Having acquired the Stella D’Oro brand in 2006, Brynwood Partners provoked the strike by demanding that wages be cut from $18 to $13 an hour; the elimination of all sick days, a week of vacation and four holidays; and that employees pay a premium on health care. Having failed to force through these take-backs, Brynwood has shut down the bakery and sold the name to Lance, Inc., a snack food maker, which said it will transfer the machinery to a plant in Ashland, Ohio.

Washington state hospital workers hold one-day strike

Several hundred health care workers at Providence St. Peters Hospital in Olympia, Washington carried out a one-day strike October 15 to protest benefit cuts and substandard wage increases. The Service Employees International Union Local 1199NW, which represents housekeepers, dietary nurses, clerks, health unit coordinators, licensed practical nurses and surgical technicians, charges that hospital management is increasing workers’ portion of health care costs that in some cases could double or even triple their burden. Workers are also opposed to plans to replace the current pension program that has defined benefits and substitute Individual Retirement Accounts that will be subject to gyrations of the stock market.

The demand for sacrifices by workers comes as the hospital has confirmed earnings of $14.2 million during the first six months of 2009. Contract talks broke off October 5 and no new talks are scheduled.

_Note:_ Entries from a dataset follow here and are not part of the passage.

-- ==== Sys2Proof/Machine/Landmarks.lean ====
section
/-! DEFINITION. The landmark list (chapter 7): loading, retirement, and the two queries. -/

namespace Sys2Proof.Machine

/-- The end of an entry's extent, computed exactly (R114). -/
def Landmark.finish (l : Landmark) : Int := l.start + l.length

/-- An entry applies to a rail (R114). -/
def AppliesTo.covers : AppliesTo → Rail → Bool
  | .left, .left => true
  | .left, .right => false
  | .right, .left => false
  | .right, .right => true
  | .both, _ => true

/-- An entry retires when the frontier exceeds its start plus its length plus the retention distance (R119). -/
def Landmark.retires (l : Landmark) (retention : Nat) (frontier : Int) : Bool :=
  decide (l.finish + retention < frontier)

/-- A retirement check: every entry that meets the condition is removed, the rest close up (R119). -/
def LandmarkList.retire (l : LandmarkList) (frontier : Int) : LandmarkList :=
  { l with entries := l.entries.filter (fun e => !e.retires l.retention frontier) }

/-- FRONTIER_RETIREMENT (R119): the list takes the frontier change handed to it first. -/
def frontierRetirement (s : State) : State :=
  match s.landmarks.frontiers with
  | [] => s
  | f :: rest => s.setLandmarks { s.landmarks.retire f with frontiers := rest }

def execFrontierRetirement (s : State) : Outcome := .next (frontierRetirement s)

/-! ### Queries -/

/-- The blanking query (R121). -/
def LandmarkList.blanks (l : LandmarkList) (r : Rail) (pp : Int) : Bool :=
  l.entries.any (fun e => e.blank && e.rails.covers r && decide (e.start ≤ pp) && decide (pp ≤ e.finish))

/-- The gap of an entry to a span: the largest of 0, start less b, a less end (R122). -/
def Landmark.gap (e : Landmark) (a b : Int) : Int := max 0 (max (e.start - b) (a - e.finish))

/-- The proximity query: present (R122). -/
def LandmarkList.present (l : LandmarkList) (r : Rail) (a b : Int) (k : LandmarkKind) (window : Nat) : Bool :=
  l.entries.any (fun e => e.kind == k && e.rails.covers r && decide (e.gap a b ≤ window))

/-! ### Requests -/

/-- Two entries are equal in start, kind and rails (R114). -/
def Landmark.sameAs (a b : Landmark) : Bool := a.start == b.start && a.kind == b.kind && a.rails == b.rails

/-- The checks of R115 on the entries from index `i` on: `known` holds the list's entries and then the request's own entries
already passed, `listed` is how many the list holds. The failing check with its index, or the entries as taken. -/
def checkLandmarks (listed : Nat) : (known : List Landmark) → Nat → List LandmarkFields → Except (ReplyCode × Nat) (List Landmark)
  | _, _, [] => .ok []
  | known, i, f :: rest =>
    match f.clamp with
    | none => .error (.range, i)
    | some e =>
      if known.getLast?.any (fun p => e.start < p.start) then .error (.order, i)
      else if known.any e.sameAs then .error (.duplicate, i)
      else if listed + i = Config.landmarkCapacity then .error (.full, i)
      else
        match checkLandmarks listed (known ++ [e]) (i + 1) rest with
        | .error x => .error x
        | .ok es => .ok (e :: es)

/-- ADD_LANDMARKS (R115, R116). The retirement check at its end is made against the travel unit's frontier as it stands, also where
the frontier change that raised it still waits for FRONTIER_RETIREMENT: the model's choice (log 48). -/
def addLandmarks (fs : List LandmarkFields) (fr : Frame) (s : State) : State :=
  let listed := s.landmarks.entries.length
  if fs.length < 1 ∨ 8 < fs.length then s.reply fr .range 0 (.landmarkCount listed)
  else
    match checkLandmarks listed s.landmarks.entries 0 fs with
    | .error (code, i) => s.reply fr code i (.landmarkCount listed)
    | .ok es =>
      let l := { s.landmarks with entries := s.landmarks.entries ++ es }.retire s.travel.frontier
      (s.setLandmarks l).reply fr (doneCode (fs.all LandmarkFields.fits)) 0 (.landmarksAdded l.entries.length es)

def execAddLandmarks (entries : List LandmarkFields) (s : State) : Outcome :=
  .next (request .addLandmarks (landmarksSize entries) s (addLandmarks entries))

/-- CLEAR_LANDMARKS (R117). -/
def clearLandmarks (d : Int) (fr : Frame) (s : State) : State :=
  let retention := clampNat 0 500000 d
  (s.setLandmarks { s.landmarks with entries := [], retention := retention }).reply fr (doneCode (within 0 500000 d)) 0
    (.retention retention)

def execClearLandmarks (retention : Int) (s : State) : Outcome :=
  .next (request .clearLandmarks 4 s (clearLandmarks retention))

/-- What befalls the landmark list between two proximity queries, each the step of its own command (R122, log 38). -/
def landmarkStep (s : State) : LandmarkStep → State
  | .retirement => frontierRetirement s
  | .add entries => request .addLandmarks (landmarksSize entries) s (addLandmarks entries)
  | .clear d => request .clearLandmarks 4 s (clearLandmarks d)

/-- READ_LANDMARKS (R118). -/
def readLandmarks (fr : Frame) (s : State) : State :=
  s.reply fr .ok 0 (.landmarks s.landmarks.retention s.landmarks.entries)

def execReadLandmarks (s : State) : Outcome := .next (request .readLandmarks 0 s readLandmarks)

end Sys2Proof.Machine
end

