-- ==== Sys2Proof/Machine/Wire.lean ====
section
/-! DEFINITION. The bytes of the line (section 11.6): record lengths and layouts, bundle and reply bodies, and whole frames
(R173). What section 11.6 does not say is a free value of Config or, for the replies, the layout of log 13. -/

namespace Sys2Proof.Machine

/-! ### Enumerations as the line carries them: counted from 0 in the order their chapters list them -/

def railByte : Rail → Nat
  | .left => 0
  | .right => 1

def RunState.code : RunState → Nat
  | .stopped => 0
  | .running => 1
  | .draining => 2
  | .calibrating => 3
  | .verifying => 4

def Motion.code : Motion → Nat
  | .forward => 0
  | .reverse => 1
  | .standstill => 2

def CouplingState.code : CouplingState → Nat
  | .inactive => 0
  | .unknown => 1
  | .coupled => 2
  | .uncoupled => 3

def StatusCause.code : StatusCause → Nat
  | .periodic => 0
  | .change => 1
  | .request => 2

def SetupSource.code : SetupSource → Nat
  | .stored => 0
  | .default => 1

def MarkOutcome.code : MarkOutcome → Nat
  | .queued => 0
  | .late => 1
  | .merged => 2
  | .full => 3
  | .fired => 4
  | .discarded => 5

def ReportAction.code : ReportAction → Nat
  | .report => 0
  | .reportAndMark => 1

def ClosedBy.code : ClosedBy → Nat
  | .settle => 0
  | .forced => 1
  | .flush => 2
  | .drain => 3

def CalResult.code : CalResult → Nat
  | .step1Done => 0
  | .noEcho => 1
  | .done => 2
  | .order => 3
  | .range => 4
  | .aborted => 5

def ReplyCode.code : ReplyCode → Nat
  | .ok => 0
  | .clamped => 1
  | .busy => 2
  | .state => 3
  | .range => 4
  | .conflict => 5
  | .order => 6
  | .full => 7
  | .duplicate => 8
  | .invalid => 9
  | .unknown => 10
  | .length => 11

/-- A flaw gate's number 1 to 3. -/
def gateNumber (g : Gate) : Nat := g.val + 1

/-! ### Records -/

/-- The total length of a record (section 11.6); CAL_RESULT and VERIFY_RESULT as their chapters' tables give their fields
(log 10). -/
def Record.length : Record → Nat
  | .hit _ => 19
  | .snapshot (.captured _ _ _ _ _ _ points) => 17 + 2 * points.length
  | .snapshot (.cancelled _ _) => 17
  | .finding r => 27 + 25 * r.finding.contributions.length
  | .untested _ => 15
  | .mark _ => 23
  | .calResult _ => 28
  | .verifyResult r => 17 + 15 * r.entries.length
  | .setupResult _ => 5
  | .status _ => 73

/-- A record's kind (section 11.6). -/
def Record.kindCode : Record → Nat
  | .hit _ => 1
  | .snapshot _ => 2
  | .finding _ => 3
  | .untested _ => 4
  | .mark _ => 5
  | .calResult _ => 6
  | .verifyResult _ => 7
  | .setupResult _ => 8
  | .status _ => 9

/-- Byte 1 of the record head: 0 left, 1 right, 2 device-wide. -/
def Record.railCode : Record → Nat
  | .hit r => railByte r.rail
  | .snapshot (.captured r _ _ _ _ _ _) => railByte r
  | .snapshot (.cancelled r _) => railByte r
  | .finding r => railByte r.rail
  | .untested r => railByte r.rail
  | .mark r => railByte r.rail
  | .calResult r => railByte r.rail
  | .verifyResult r => railByte r.rail
  | .setupResult _ => 2
  | .status _ => 2

/-- A time that is none is 0xFFFF. -/
def timeBytes (t : Option Nat) : List Byte := bytes2 (t.getD 0xFFFF)

/-- A hit's time and amplitude, or none. -/
def hitBytes (h : Option Hit) : List Byte :=
  timeBytes (h.map Hit.time) ++
    (match h with
    | some h => bytes2 h.amplitude
    | none => bytes2 Config.noAmplitudeWord.toNat)

/-- A contribution of a FINDING record (section 11.6). The uncoupled flag's byte is 1 when set and 0 when clear: the section gives
it a byte and no code (log 39). -/
def Contribution.bytes (c : Contribution) : List Byte :=
  bytes1 c.channel.val ++ bytes1 (gateNumber c.gate) ++ bytes1 (flagBit 0 c.uncoupled) ++ bytes4 c.minPr ++ bytes4 c.maxPr ++
    bytes2 c.minD ++ bytes2 c.maxD ++ bytes2 c.peak.amplitude ++ bytes4 c.peak.reflector ++ bytes2 c.peak.depth ++ bytes2 c.hits

/-- The channels of a rail whose coupling state entered a change set. -/
def couplingBytes (v : Vector CouplingState 12) : List Byte := (List.finRange 12).flatMap (fun ch => bytes1 v[ch].code)

/-- The STATUS bytes from byte 4 on: bytes 4 to 72. -/
def StatusRecord.bytes (r : StatusRecord) : List Byte :=
  bytes1 r.cause.code ++ bytes1 r.runState.code ++ bytes1 (if r.writing then 1 else 0) ++ bytes1 r.source.code ++
    bytes1 r.motion.code ++ bytes1 r.lineBits ++ bytes4 r.carPosition ++ bytes4 r.frontier ++ bytes2 r.speed ++
    couplingBytes r.coupling.left ++ couplingBytes r.coupling.right ++ bytes1 r.changes.markBits ++
    bytes2 r.changes.coupling.left.toNat ++ bytes2 r.changes.coupling.right.toNat ++ bytes2 r.occupancy ++
    bytes2 r.skipped.left ++ bytes2 r.skipped.right ++ bytes2 r.overflow.left ++ bytes2 r.overflow.right ++
    bytes2 r.noise.left ++ bytes2 r.noise.right ++ bytes2 r.suppressed ++ bytes2 r.frameErrors ++ bytes2 r.overruns ++
    bytes2 r.dropped ++ bytes2 r.lost

/-- A VERIFY_RESULT entry (R167). -/
def VerifyEntry.bytes (e : VerifyEntry) : List Byte :=
  bytes1 e.channel.val ++ timeBytes e.interface ++ (List.finRange 3).flatMap (fun g => hitBytes e.hits[g])

/-- The bytes of a record after its four-byte head. -/
def Record.fieldBytes : Record → List Byte
  | .hit r =>
    bytes1 r.channel.val ++ bytes1 (gateNumber r.gate) ++ bytes1 r.flagBits ++ bytes2 r.amplitude ++ bytes2 r.depth ++
      bytes4 r.position ++ bytes4 r.reflector
  | .snapshot (.captured _ ch pf n i k points) =>
    bytes1 ch.val ++ bytes1 0 ++ bytes4 pf ++ bytes2 n ++ timeBytes i ++ bytes1 k ++ bytes2 points.length ++
      points.flatMap (fun p => bytes2 p)
  | .snapshot (.cancelled _ ch) =>
    bytes1 ch.val ++ bytes1 1 ++ bytes4 0 ++ bytes2 0 ++ timeBytes none ++ bytes1 0 ++ bytes2 0
  | .finding r =>
    bytes2 r.number ++ bytes1 r.cls ++ bytes1 ((r.pattern.map Fin.val).getD 0xFF) ++ bytes1 r.action.code ++
      bytes1 (yesNo r.markRequested) ++ bytes1 r.closedBy.code ++ bytes1 r.flagBits ++ bytes4 r.finding.start ++
      bytes4 r.finding.finish ++ bytes2 r.finding.depthMin ++ bytes2 r.finding.depthMax ++ bytes2 r.peakDepth ++
      bytes1 r.finding.contributions.length ++ r.finding.contributions.flatMap Contribution.bytes
  | .untested r => bytes1 r.channel.val ++ bytes1 r.causes.bits ++ bytes1 (yesNo r.cut) ++ bytes4 r.start ++ bytes4 r.finish
  | .mark r =>
    bytes1 r.outcome.code ++ bytes1 r.occupancy ++ bytes1 r.mergedCount ++ bytes2 r.finding ++ bytes4 r.target ++
      (match r.absorbing with
      | some a => bytes2 a.finding ++ bytes4 a.target
      | none => bytes2 0 ++ bytes4 Config.noPositionWord.toNat) ++
      bytes4 (r.gun.getD 0)
  | .calResult r =>
    bytes1 r.channel.val ++ bytes1 (gateNumber r.gate) ++ bytes1 (if r.second then 2 else 1) ++ bytes1 r.result.code ++
      bytes2 r.depth ++ hitBytes r.measured ++ bytes2 r.done ++
      (match r.firstPoint with
      | some (d, t) => bytes2 d ++ bytes2 t
      | none => bytes2 Config.noDepthWord.toNat ++ timeBytes none) ++
      bytes2 r.kd ++ bytes2 r.zero ++ bytes4 r.ka
  | .verifyResult r =>
    bytes1 (if r.signature.isSome then 0 else 1) ++ bytes2 r.echo.d1 ++ bytes2 r.echo.a1 ++ bytes2 r.echo.d2 ++
      bytes2 r.echo.a2 ++ bytes2 r.entries.length ++ r.entries.flatMap VerifyEntry.bytes ++
      bytes2 (r.signature.getD Config.noSignatureWord).toNat
  | .setupResult done => bytes1 (if done then 0 else 1)
  | .status r => r.bytes

/-- A whole record: its head (kind, rail, total length) and its fields. -/
def Record.bytes (r : Record) : List Byte :=
  bytes1 r.kindCode ++ bytes1 r.railCode ++ bytes2 r.length ++ r.fieldBytes

/-! ### Frames -/

/-- A frame around a body: two sync bytes, the body length, the body, the CRC-16 over length and body (R173). -/
def frameBytes (body : List Byte) : List Byte :=
  bytes1 0xC3 ++ bytes1 0x5A ++ bytes2 body.length ++ body ++ bytes2 (crc16 (bytes2 body.length ++ body)).toNat

/-! ### Replies

A reply's fields take the bytes that the same fields take in the request that brings them (`TravelFields.size` to
`ReportingFields.size`, log 4), in the order of their chapter's table, every number high byte first (R173, log 13). -/

def DirectionSense.code : DirectionSense → Nat
  | .normal => 0
  | .swapped => 1

def Source.code : Source → Nat
  | .off => 0
  | .on => 1
  | .uncoupledLeft => 2
  | .uncoupledRight => 3
  | .allCoupled => 4
  | .sprayLeft => 5
  | .sprayRight => 6
  | .overspeed => 7
  | .hostSilent => 8
  | .running => 9
  | .findingLeft => 10
  | .findingRight => 11
  | .findingAny => 12
  | .skip => 13

/-- The four travel settings (section 1.4). -/
def TravelSettings.bytes (t : TravelSettings) : List Byte :=
  bytes1 t.sense.code ++ bytes4 t.scale ++ bytes4 t.pitch ++ bytes2 t.standstill

/-- The reporting settings (section 11.5). -/
def ReportingSettings.bytes (x : ReportingSettings) : List Byte :=
  bytes2 x.highWater ++ bytes2 x.cap ++ bytes2 x.flushDelay ++ bytes2 x.statusInterval ++ bytes1 (yesNo x.statusOnChange) ++
    bytes2 x.hitStream.left.toNat ++ bytes2 x.hitStream.right.toNat ++ bytes2 x.silenceLimit

/-- A flaw gate (R19, R24). -/
def gateBytes (g : GateFields) : List Byte :=
  bytes1 g.presence ++ bytes1 g.mode ++ bytes2 g.start ++ bytes2 g.width ++ bytes2 g.level ++ bytes1 g.useCurve ++
    bytes4 g.positionTolerance ++ bytes2 g.depthTolerance ++ bytes2 g.minimumHits

/-- A channel record (R19). -/
def channelBytes (f : ChannelFields) : List Byte :=
  bytes1 f.lane ++ bytes2 f.listen ++ bytes4 f.offset ++ bytes2 f.kd ++ bytes4 f.angle ++ bytes2 f.zero ++
    bytes2 f.interfaceStart ++ bytes2 f.interfaceWidth ++ bytes2 f.interfaceLevel ++ bytes2 f.couplingLevel ++
    bytes2 f.failThreshold ++ bytes2 f.regainThreshold ++ bytes1 f.uncoupledMode ++ bytes4 f.spacing ++ bytes1 f.honour ++
    bytes4 f.closeDistance ++ bytes2 f.curve.length ++ f.curve.flatMap (fun p => bytes2 p.time ++ bytes2 p.level) ++
    gateBytes f.gate1 ++ gateBytes f.gate2 ++ gateBytes f.gate3

/-- A group: its count and its channels. -/
def groupBytes (g : Group) : List Byte := bytes2 g.length ++ g.flatMap (fun ch => bytes1 ch.val)

/-- A plan: its count and its groups (R27). -/
def planBytes (p : Plan) : List Byte := bytes2 p.length ++ p.flatMap groupBytes

/-- A rail record (section 2.3). -/
def RailSettings.bytes (x : RailSettings) : List Byte :=
  bytes2 x.recovery ++ bytes4 x.join ++ bytes4 x.settle ++ bytes1 x.defaultAction.code ++ bytes1 (yesNo x.markerEnable) ++
    bytes4 x.gunOffset ++ bytes4 x.merge ++ bytes2 x.spray

/-- A pattern (R136). -/
def patternBytes (p : PatternFields) : List Byte :=
  bytes1 p.rails ++ bytes2 p.considered.toNat ++ bytes2 p.required.toNat ++ bytes2 p.depthMin ++ bytes2 p.depthMax ++
    bytes1 p.condition ++ bytes1 p.kind ++ bytes4 p.window ++ bytes1 p.cls ++ bytes1 p.action

/-- The four routes and the speed limit (section 9.6). -/
def SignalSettings.bytes (x : SignalSettings) : List Byte :=
  x.routes.toList.flatMap (fun q => bytes1 q.source.code ++ bytes1 (yesNo q.invert) ++ bytes2 q.stretch) ++ bytes2 x.speedLimit

/-- Two echoes (R165). -/
def TestEcho.bytes (e : TestEcho) : List Byte := bytes2 e.d1 ++ bytes2 e.a1 ++ bytes2 e.d2 ++ bytes2 e.a2

/-- FREE VALUE (log 13): the last of the twelve bytes that R118 gives an entry of READ_LANDMARKS, which its fields leave over. -/
opaque landmarkSpareByte : Landmark → Byte

/-- A landmark in its twelve bytes (R118). -/
def Landmark.bytes (e : Landmark) : List Byte :=
  bytes4 e.start ++ bytes4 e.length ++ bytes1 e.kind.code ++ bytes1 e.rails.code ++ bytes1 (yesNo e.blank) ++ [landmarkSpareByte e]

/-- The bytes of a reply beyond its head: the fields its rule names, in that order (log 13); those of READ_STATUS are the STATUS
bytes (R183). -/
def ReplyPayload.bytes : ReplyPayload → List Byte
  | .headOnly => []
  | .identity vendor part revision source capacities =>
    bytes2 vendor ++ bytes2 part ++ bytes1 revision ++ bytes1 source.code ++ capacities.flatten.flatMap (fun n : Nat => bytes2 n)
  | .status r => r.bytes
  | .reporting x => x.bytes
  | .travel t => t.bytes
  | .calibration count scale distance => bytes4 count ++ bytes4 scale ++ bytes4 distance
  | .channel fields ka => channelBytes fields ++ bytes4 ka
  | .plan active staged pointer firing =>
    planBytes active ++ bytes1 (yesNo staged.isSome) ++ staged.elim [] planBytes ++ bytes1 pointer ++ bytes1 (flagBit 0 firing)
  | .railRecord x => x.bytes
  | .levels interface coupling flaw => bytes2 interface ++ bytes2 coupling ++ flaw.toList.flatMap (fun n : Nat => bytes2 n)
  | .calDepth depth => bytes2 depth
  | .landmarkCount count => bytes2 count
  | .landmarksAdded count entries => bytes2 count ++ bytes2 entries.length ++ entries.flatMap Landmark.bytes
  | .retention distance => bytes4 distance
  | .landmarks distance entries => bytes4 distance ++ bytes2 entries.length ++ entries.flatMap Landmark.bytes
  | .pattern entry => bytes1 (yesNo entry.isSome) ++ entry.elim [] patternBytes
  | .signals x => x.bytes
  | .verification rail e => bytes1 (railByte rail) ++ e.bytes

/-- The body of an outgoing frame (section 11.6, Body head). -/
def Outgoing.body : Outgoing → List Byte
  | .reply r => [r.kind, r.tag] ++ bytes1 r.code.code ++ bytes1 r.index ++ r.payload.bytes
  | .bundle tag rs => bytes1 0x80 ++ [tag] ++ bytes2 rs.length ++ rs.flatMap Record.bytes

/-- The bytes the transmitter sends for a frame (R173). -/
def Outgoing.bytes (o : Outgoing) : List Byte := frameBytes o.body

end Sys2Proof.Machine
end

Forty-month strike broken at Indiana musical instrument factory

Strikers at the Vincent Bach factory in Elkhart, Indiana ended picketing and closed down their strike headquarters last week, bringing to a close their 40-month strike against concessions. On August 4, a legal battle spanning several months over a decertification vote was resolved and replacement workers voted out United Auto Workers Local 364. During the course of the strike, union members clashed with the UAW bureaucracy, which isolated the strike.

The brass musical instrument manufacturer, first established in the 1920s, was purchased in 1993 by two investment bankers, protegés of junk-bond operator Michael Milken. Management would ultimately slash jobs from 450 to 234 while increasing production and boosting profits. In 2006, facing competition from China, management demanded pay cuts of $6 an hour, mandatory overtime and that workers shoulder the burden of increased health care costs.

Canada

Nova Scotia colleges set to strike

Nearly 1,000 instructors at 13 community colleges across the province could be on strike by Tuesday, October 20, if a deal isn’t reached before that deadline.

NDP Premier Darrell Dexter has indicated that the province will not budge from its offer of a 1 percent wage increase while the Nova Scotia Teachers Union (NSTU) is asking for the same deal given to public school teachers, including a 2.9 percent wage increase and improvements to medical benefits.

 

Even though the union has offered to accept binding arbitration, the province has been reluctant to agree to the process, insisting on setting limits in advance. The college instructors have been without a contract since August of 2008.